Il aura fort à faire en matière de transparence, tant vantée par Kevin Sneader mais peu réalisée effectivement. À commencer par la composition de ses instances de direction (Bob Sternfels est membre du shareholder council, le conseil d’administration mondial) ou de la communication d’un niveau d’activité annuelle, deux indicateurs basiques que le cabinet ne publie pas.
C’est peut-être le plus gros chantier : expurger l’entreprise de tous les éventuels cadavres qui y traîneraient encore. Il passerait aussi par le départ d’une partie de ses associés, les plus anciens. Ils sont les moins enclins à un exercice de transparence de grande ampleur, quand les plus jeunes considèrent majoritairement que les efforts d’ouverture ne sont pas allés assez loin.
Certains proposent de mettre un terme au modèle du partnership pour ouvrir le capital à de nouveaux investisseurs qui seraient autant de vigies, voire de faire entrer McKinsey en Bourse, avec toutes les obligations de publication qui vont avec.

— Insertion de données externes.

/-! ### drawFree -/

@[simp] theorem State.drawFree_size (n : Nat) : (s.drawFree n).size = s.size := rfl
@[simp] theorem State.drawFree_rot (n : Nat) : (s.drawFree n).rot = s.rot := rfl
@[simp] theorem State.drawFree_winStartCol (n : Nat) : (s.drawFree n).winStartCol = s.winStartCol := rfl
@[simp] theorem State.drawFree_winStartRow (n : Nat) : (s.drawFree n).winStartRow = s.winStartRow := rfl
@[simp] theorem State.drawFree_winEndCol (n : Nat) : (s.drawFree n).winEndCol = s.winEndCol := rfl
@[simp] theorem State.drawFree_winEndRow (n : Nat) : (s.drawFree n).winEndRow = s.winEndRow := rfl
@[simp] theorem State.drawFree_winValid (n : Nat) : (s.drawFree n).winValid = s.winValid := rfl
@[simp] theorem State.drawFree_curCol (n : Nat) : (s.drawFree n).curCol = s.curCol := rfl
@[simp] theorem State.drawFree_curRow (n : Nat) : (s.drawFree n).curRow = s.curRow := rfl
@[simp] theorem State.drawFree_fb (n : Nat) : (s.drawFree n).fb = s.fb := rfl
@[simp] theorem State.drawFree_mode (n : Nat) : (s.drawFree n).mode = s.mode := rfl
@[simp] theorem State.drawFree_phase (n : Nat) : (s.drawFree n).phase = s.phase := rfl
@[simp] theorem State.drawFree_fault (n : Nat) : (s.drawFree n).fault = s.fault := rfl
@[simp] theorem State.drawFree_refused (n : Nat) : (s.drawFree n).refused = s.refused := rfl
@[simp] theorem State.drawFree_log (n : Nat) : (s.drawFree n).log = s.log := rfl
@[simp] theorem State.drawFree_pos (n : Nat) : (s.drawFree n).pos = s.pos := rfl
@[simp] theorem State.drawFree_program (n : Nat) : (s.drawFree n).program = s.program := rfl
@[simp] theorem State.drawFree_result (n : Nat) : (s.drawFree n).result = s.result := rfl
@[simp] theorem State.drawFree_transport (n : Nat) : (s.drawFree n).transport = s.transport := rfl
@[simp] theorem State.drawFree_pin (n : Nat) : (s.drawFree n).pin = s.pin := rfl
@[simp] theorem State.drawFree_fresh (n : Nat) : (s.drawFree n).fresh = s.fresh + n := rfl

/-! ### returned -/

@[simp] theorem State.returned_size (r : Result) : (s.returned r).size = s.size := rfl
@[simp] theorem State.returned_rot (r : Result) : (s.returned r).rot = s.rot := rfl
@[simp] theorem State.returned_winStartCol (r : Result) : (s.returned r).winStartCol = s.winStartCol := rfl
@[simp] theorem State.returned_winStartRow (r : Result) : (s.returned r).winStartRow = s.winStartRow := rfl
@[simp] theorem State.returned_winEndCol (r : Result) : (s.returned r).winEndCol = s.winEndCol := rfl
@[simp] theorem State.returned_winEndRow (r : Result) : (s.returned r).winEndRow = s.winEndRow := rfl
@[simp] theorem State.returned_winValid (r : Result) : (s.returned r).winValid = s.winValid := rfl
@[simp] theorem State.returned_curCol (r : Result) : (s.returned r).curCol = s.curCol := rfl
@[simp] theorem State.returned_curRow (r : Result) : (s.returned r).curRow = s.curRow := rfl
@[simp] theorem State.returned_fb (r : Result) : (s.returned r).fb = s.fb := rfl
@[simp] theorem State.returned_mode (r : Result) : (s.returned r).mode = s.mode := rfl
@[simp] theorem State.returned_phase (r : Result) : (s.returned r).phase = s.phase := rfl
@[simp] theorem State.returned_fault (r : Result) : (s.returned r).fault = s.fault := rfl
@[simp] theorem State.returned_refused (r : Result) : (s.returned r).refused = s.refused := rfl
@[simp] theorem State.returned_log (r : Result) : (s.returned r).log = s.log := rfl
@[simp] theorem State.returned_pos (r : Result) : (s.returned r).pos = s.pos + 1 := rfl
@[simp] theorem State.returned_program (r : Result) : (s.returned r).program = s.program := rfl
@[simp] theorem State.returned_result (r : Result) : (s.returned r).result = some r := rfl
@[simp] theorem State.returned_transport (r : Result) : (s.returned r).transport = s.transport := rfl
@[simp] theorem State.returned_pin (r : Result) : (s.returned r).pin = s.pin := rfl
@[simp] theorem State.returned_fresh (r : Result) : (s.returned r).fresh = s.fresh := rfl

/-! ### endSession -/

@[simp] theorem State.endSession_size : (s.endSession).size = s.size := rfl
@[simp] theorem State.endSession_rot : (s.endSession).rot = s.rot := rfl
@[simp] theorem State.endSession_winStartCol : (s.endSession).winStartCol = s.winStartCol := rfl
@[simp] theorem State.endSession_winStartRow : (s.endSession).winStartRow = s.winStartRow := rfl
@[simp] theorem State.endSession_winEndCol : (s.endSession).winEndCol = s.winEndCol := rfl
@[simp] theorem State.endSession_winEndRow : (s.endSession).winEndRow = s.winEndRow := rfl
@[simp] theorem State.endSession_winValid : (s.endSession).winValid = s.winValid := rfl
@[simp] theorem State.endSession_curCol : (s.endSession).curCol = s.curCol := rfl
@[simp] theorem State.endSession_curRow : (s.endSession).curRow = s.curRow := rfl
@[simp] theorem State.endSession_fb : (s.endSession).fb = [] := rfl
@[simp] theorem State.endSession_mode : (s.endSession).mode = .none := rfl
@[simp] theorem State.endSession_phase : (s.endSession).phase = s.phase := rfl
@[simp] theorem State.endSession_fault : (s.endSession).fault = s.fault := rfl
@[simp] theorem State.endSession_refused : (s.endSession).refused = s.refused := rfl
@[simp] theorem State.endSession_log : (s.endSession).log = s.log := rfl
@[simp] theorem State.endSession_pos : (s.endSession).pos = s.pos := rfl
@[simp] theorem State.endSession_program : (s.endSession).program = s.program := rfl
@[simp] theorem State.endSession_result : (s.endSession).result = s.result := rfl
@[simp] theorem State.endSession_transport : (s.endSession).transport = s.transport := rfl
@[simp] theorem State.endSession_pin : (s.endSession).pin = s.pin := rfl
@[simp] theorem State.endSession_fresh : (s.endSession).fresh = s.fresh := rfl

/-! ### skipEntry -/

@[simp] theorem State.skipEntry_size : (s.skipEntry).size = s.size := rfl
@[simp] theorem State.skipEntry_rot : (s.skipEntry).rot = s.rot := rfl
@[simp] theorem State.skipEntry_winStartCol : (s.skipEntry).winStartCol = s.winStartCol := rfl
@[simp] theorem State.skipEntry_winStartRow : (s.skipEntry).winStartRow = s.winStartRow := rfl
@[simp] theorem State.skipEntry_winEndCol : (s.skipEntry).winEndCol = s.winEndCol := rfl
@[simp] theorem State.skipEntry_winEndRow : (s.skipEntry).winEndRow = s.winEndRow := rfl
@[simp] theorem State.skipEntry_winValid : (s.skipEntry).winValid = s.winValid := rfl
@[simp] theorem State.skipEntry_curCol : (s.skipEntry).curCol = s.curCol := rfl
@[simp] theorem State.skipEntry_curRow : (s.skipEntry).curRow = s.curRow := rfl
@[simp] theorem State.skipEntry_fb : (s.skipEntry).fb = s.fb := rfl
@[simp] theorem State.skipEntry_mode : (s.skipEntry).mode = s.mode := rfl
@[simp] theorem State.skipEntry_phase : (s.skipEntry).phase = s.phase := rfl
@[simp] theorem State.skipEntry_fault : (s.skipEntry).fault = s.fault := rfl
@[simp] theorem State.skipEntry_refused : (s.skipEntry).refused = s.refused := rfl
@[simp] theorem State.skipEntry_log : (s.skipEntry).log = s.log := rfl
@[simp] theorem State.skipEntry_pos : (s.skipEntry).pos = s.pos + 1 := rfl
@[simp] theorem State.skipEntry_program : (s.skipEntry).program = s.program := rfl
@[simp] theorem State.skipEntry_result : (s.skipEntry).result = s.result := rfl
@[simp] theorem State.skipEntry_transport : (s.skipEntry).transport = s.transport := rfl
@[simp] theorem State.skipEntry_pin : (s.skipEntry).pin = s.pin := rfl
@[simp] theorem State.skipEntry_fresh : (s.skipEntry).fresh = s.fresh := rfl

/-! ### splice -/

@[simp] theorem State.splice_size (es : List Entry) : (s.splice es).size = s.size := rfl
@[simp] theorem State.splice_rot (es : List Entry) : (s.splice es).rot = s.rot := rfl
@[simp] theorem State.splice_winStartCol (es : List Entry) : (s.splice es).winStartCol = s.winStartCol := rfl
@[simp] theorem State.splice_winStartRow (es : List Entry) : (s.splice es).winStartRow = s.winStartRow := rfl
@[simp] theorem State.splice_winEndCol (es : List Entry) : (s.splice es).winEndCol = s.winEndCol := rfl
@[simp] theorem State.splice_winEndRow (es : List Entry) : (s.splice es).winEndRow = s.winEndRow := rfl
@[simp] theorem State.splice_winValid (es : List Entry) : (s.splice es).winValid = s.winValid := rfl
@[simp] theorem State.splice_curCol (es : List Entry) : (s.splice es).curCol = s.curCol := rfl
@[simp] theorem State.splice_curRow (es : List Entry) : (s.splice es).curRow = s.curRow := rfl
@[simp] theorem State.splice_fb (es : List Entry) : (s.splice es).fb = s.fb := rfl
@[simp] theorem State.splice_mode (es : List Entry) : (s.splice es).mode = s.mode := rfl
@[simp] theorem State.splice_phase (es : List Entry) : (s.splice es).phase = s.phase := rfl
@[simp] theorem State.splice_fault (es : List Entry) : (s.splice es).fault = s.fault := rfl
@[simp] theorem State.splice_refused (es : List Entry) : (s.splice es).refused = s.refused := rfl
@[simp] theorem State.splice_log (es : List Entry) : (s.splice es).log = s.log := rfl
@[simp] theorem State.splice_pos (es : List Entry) : (s.splice es).pos = s.pos := rfl
@[simp] theorem State.splice_program (es : List Entry) : (s.splice es).program =
    s.program.take s.pos ++ es ++ s.program.drop (s.pos + 1) := rfl
@[simp] theorem State.splice_result (es : List Entry) : (s.splice es).result = s.result := rfl
@[simp] theorem State.splice_transport (es : List Entry) : (s.splice es).transport = s.transport := rfl
@[simp] theorem State.splice_pin (es : List Entry) : (s.splice es).pin = s.pin := rfl
@[simp] theorem State.splice_fresh (es : List Entry) : (s.splice es).fresh = s.fresh := rfl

Il y a aussi le défi de la croissance : les revenus de la firme ont doublé en dix ans et sont passés par une foultitude d’acquisitions. Ian Davis, le MD entre 2003 et 2009, estime a posteriori qu’il a probablement été le dernier à connaître personnellement l’ensemble des associés. Un contexte de forte croissance dans lequel l’effort de centralité auquel Kevin Sneader s’est livré n’est pas une mince affaire, surtout avec, encore une fois, une forte culture d’indépendance des associés.
Le défi des honoraires octroyés à la performance (15 % du total selon The Economist) se pose aussi. Leur part a doublé en dix ans (selon le Financial Times). Ils ont pour conséquence que les partners McKinsey d’aujourd’hui sont nettement plus riches que leurs prédécesseurs. Ils augmentent les tentations de rogner sur les valeurs.

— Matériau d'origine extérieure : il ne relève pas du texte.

theorem bodyOf_setFb {i : Instr} {s : State} {m : Memory} (hflush : i ≠ .flush) (hm : admitted i .graphics = true)
    (hs : s.fb.covers s.size.fbBytes) (hmem : m.covers s.size.fbBytes) :
    ∃ n, bodyOf i (s.setFb m) = (bodyOf i s).map (State.setFb · n) := by
  cases hi : writesTransport i with
  | true =>
    obtain ⟨script, u, onOk, onErr, -, hbody⟩ := hasScript hi s
    have hchanged : bodyOf i (s.setFb m) = _ := hbody s.transport s.phase m fun h => absurd h hflush
    have hown : bodyOf i s = _ := hbody s.transport s.phase s.fb fun _ => rfl
    have hrun := script.run_mapUnseen id (fun _ => m) (u.withOthers s.transport s.phase s.fb)
    exact ⟨m, by rw [hchanged, hown, ← Flow.movePhase_setFb]; exact congrArg (Flow.movePhase · onOk onErr) hrun⟩
  | false =>
    by_cases hreset : ∃ pin, i = .reset pin
    · obtain ⟨pin, rfl⟩ := hreset
      exact ⟨m, (congrArg (Flow.movePhase · _ _) (pulseEdges_mapUnseen id (fun _ => m) pin pulseLevels s)).trans
        (Flow.movePhase_setFb _ m (fun _ => .resetNotInit) fun _ => .unreset)⟩
    · obtain ⟨u, n, hown, hother⟩ := bodyOf_quiet_setFb hi (not_exists.1 hreset) hm hs hmem
      exact ⟨n, by rw [hown, hother]; rfl⟩

/-- Settles O54: a body that is not FLUSH's takes any whole framebuffer along, and a refusal looks at the mode. -/
theorem framebufferIsSeenOnlyThroughFlush : Obligations.FramebufferIsSeenOnlyThroughFlush := by
  intro i s t m hflush hinv hm hmem h
  have hs : s.fb.covers s.size.fbBytes := hinv.fbPresent hm
  obtain ⟨n, hn⟩ : ∃ n, exec i (s.setFb m) = mapNext (State.setFb · n) (exec i s) := by
    cases ha : admitted i s.mode with
    | true =>
      obtain ⟨n, hn⟩ := bodyOf_setFb hflush (by rwa [hm] at ha) hs (hmem.trans (congrArg List.range (SizeCode.fbBytes_eq _).symm))
      exact ⟨n, exec_mapUnseen (g := id) (g' := id) (h := fun _ => m) (h' := fun _ => n) ha hn⟩
    | false => exact ⟨m, exec_mapUnseen_of_denied id (fun _ => m) ha⟩
  rw [h] at hn
  exact ⟨n, hn⟩

end Sys2Proof.Machine
end

section
/-! PROOF. The framebuffer as what its indices read: CLEAR's loop and pixel events in a row (spec/42_graphics_surface.md R150, R154), and
the mode conversions (R160, R161, R162). -/

namespace Sys2Proof.Machine

/-! ## CLEAR's loop -/

/-- Two memories with the same n indices that read the same are the same. -/
theorem Memory.covers.ext {m m' : Memory} {n : Nat} (h : m.covers n) (h' : m'.covers n) (hread : ∀ i, m.read i = m'.read i) :
    m = m' := by
  have hbytes : m.map Prod.snd = m'.map Prod.snd := List.ext_getElem? fun i => by
    rw [Memory.getElem?_bytes m n i h, Memory.getElem?_bytes m' n i h', hread i]
  exact (List.zip_of_prod h hbytes).trans (List.zip_of_prod h' rfl).symm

Enfin, le défi de l’impact des scandales à répétition auprès des recrues et des clients. Kevin Sneader se voulait rassurant en indiquant au Financial Times que le cabinet venait de « réaliser sa meilleure année de recrutement » et « a perdu très très très peu de clients ».
Mais prudence : quand l’implication du cabinet dans le scandale des opioïdes a fait jour, un CEO américain avait demandé un entretien en tête-à-tête avec Kevin Sneader pour lui faire savoir qu’il considérait que le cabinet était en deçà des standards qu’il mettait en avant et souhaitait mettre en pause la collaboration de son entreprise avec la firme.
Sans actions résolues de Bob Sternfels sur ces points, il n’est pas à exclure que ce genre d’épisodes se reproduisent à l’avenir.